This is the shell sort algorithm.
void shellSort(int array[], int n){
for (int gap = n/2; gap > 0; gap /= 2){
for (int i = gap; i < n; i += 1) {
int temp = array[i];
int j;
for (j = i; j >= gap && array[j - gap] > temp; j -= gap){
array[j] = array[j - gap];
}
array[j] = temp;
}
}
}
I'm certain that the outer loop of this algorithm runs logn times but I'm not sure with the middle loop and the innermost loop. This site https://stackabuse.com/shell-sort-in-java/ said that the middle loop runs n-gap times while the innermost loop runs i/gap but I'm not so sure about that. Please help me understand how the middle and innermost loop runs in this algorithm, thank you so much for anyone helping me this.
These are the loops in the algorithm:
for (int gap = n/2; gap > 0; gap /= 2) {
for (int i = gap; i < n; i += 1) {
for (j = i; j >= gap && array[j - gap] > temp; j -= gap) {
}
}
}
Let's start with loop over i. It starts at gap and goes to n with increment of 1. The next loop over j starts at current i and goes down by gap until it becomes smaller than gap. So, the loop over j executes once for i between gap and 2*gap, twice for i between 2*gap and 3*gap, three time for i between 3*gap and 4*gap and so on.

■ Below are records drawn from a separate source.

/-- AADD (R268). -/
def execAadd (p : BitVec 2) (l : BitVec 5) (c : BitVec 3) (t : BitVec 9) (s : State) : Out := .next (ctAtomic s p l c t 0)
/-- AADDF: FP32 (R268). -/
def execAaddf (p : BitVec 2) (l : BitVec 5) (c : BitVec 3) (t : BitVec 9) (s : State) : Out := .next (ctAtomic s p l c t 1)
/-- AMIN (R268). -/
def execAmin (p : BitVec 2) (l : BitVec 5) (c : BitVec 3) (t : BitVec 9) (s : State) : Out := .next (ctAtomic s p l c t 2)
/-- AMAX (R268). -/
def execAmax (p : BitVec 2) (l : BitVec 5) (c : BitVec 3) (t : BitVec 9) (s : State) : Out := .next (ctAtomic s p l c t 3)
/-- AMINN (R268). -/
def execAminn (p : BitVec 2) (l : BitVec 5) (c : BitVec 3) (t : BitVec 9) (s : State) : Out := .next (ctAtomic s p l c t 4)
/-- AMAXN (R268). -/
def execAmaxn (p : BitVec 2) (l : BitVec 5) (c : BitVec 3) (t : BitVec 9) (s : State) : Out := .next (ctAtomic s p l c t 5)
/-- AAND (R268). -/
def execAand (p : BitVec 2) (l : BitVec 5) (c : BitVec 3) (t : BitVec 9) (s : State) : Out := .next (ctAtomic s p l c t 6)
/-- AOR (R268). -/
def execAor (p : BitVec 2) (l : BitVec 5) (c : BitVec 3) (t : BitVec 9) (s : State) : Out := .next (ctAtomic s p l c t 7)
/-- AXOR (R268). -/
def execAxor (p : BitVec 2) (l : BitVec 5) (c : BitVec 3) (t : BitVec 9) (s : State) : Out := .next (ctAtomic s p l c t 8)
/-- ASWP (R268). -/
def execAswp (p : BitVec 2) (l : BitVec 5) (c : BitVec 3) (t : BitVec 9) (s : State) : Out := .next (ctAtomic s p l c t 9)
/-- ACAS: 32 bits (R268). -/
def execAcas (p : BitVec 2) (l : BitVec 5) (c : BitVec 3) (t : BitVec 9) (s : State) : Out := .next (ctAtomic s p l c t 10)
/-- AINC (R268). -/
def execAinc (p : BitVec 2) (l : BitVec 5) (c : BitVec 3) (t : BitVec 9) (s : State) : Out := .next (ctAtomic s p l c t 11)

/-! ### Notify writes (R279) -/

/-- NWRITE: a release of scope .f, then a store of 4 or 8 bytes to a DEV page, performed once (R279). -/
def execNwrite (p : BitVec 2) (l : BitVec 5) (z : BitVec 1) (s : State) : Out :=
  .next (ctMem s p true true l [] fun core x ix a b =>
    let n := if z = 1#1 then 8 else 4
    let c := ctxOf s core x
    let r := bellTranslate s core c ix a n
    match r.1.flt with
    | some e => ctMemFault r.2 core x ix l.toNat [] e
    | none =>
      if r.1.wait then ctHold r.2 core x 9 l.toNat
      else
        ctIrrev r.2 core x l.toNat (fun s => storesReady s core x l.toNat fun s =>
          let s := release (storesFirst s core x l.toNat) core 4
          match place r.1.pa with
          | .remote q o =>
            let load := Payload.inbound (nodeId s) .write (BitVec.ofNat 44 o) (leBytes n b.toNat)
            remoteIssue s core x ix q l.toNat 5 a load 0#24 none
          | _ =>
            let s := placeWrite (setIrrev s core x) (ctxActor core c) .dev r.1.pa (leBytes n b.toNat) false
            ctDone s core x ix (some l.toNat) []))

end Sys2Proof.Machine
end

That means that the j loop will execute once for gap different values of i, twice for gap different values of i, three times for gap different values of i, etc.
The maximum value for i is n, so the loop over j can execute at maximum j_max = (n - gap)/gap times. Total number of executions of the j loop is
1+1+...+1+1 + 2+2+...+2+2 + 3+3+...+3+3 + .... + j_max+j_max+...+j_max+j_max
|_________| |_________| |_________| |_________________________|
gap times gap times gap times gap times
This sum is equal to
gap*(sum from 1 to j_max) = gap * j_max(j_max + 1) / 2 = O(gap * ((n-gap)/gap)^2) = O((n-gap)^2/gap)
This will be repeated for different values of gap in the outer loop, so the complexity is O-big of
sum((n-gap)^2/gap, for gap = n/2, n/4, n/8, ...., 4, 2, 1)
Expanding:
(n^2 - 2*n*gap + gap^2)/gap = n^2*(1/gap) - 2*n + gap
The first term is equal to n squared multiplied by the following values:
1/(n/2), 1/(n/4), 1/(n/8), ..... 1/4, 1/2, 1/1
or
2/n, 4/n, 8/n, ....., n/n
This is a sum of powers of two divided by n, so the first term gives in total
n^2/n * 2^(log2 n) = n^2
The second term is -2*n summed log2 n times, so complexity is
n*log2 n
The last term is sum of gaps, so it's sum of powers of two and its complexity is n. Combining all together we get the worst case complexity as O(n^2).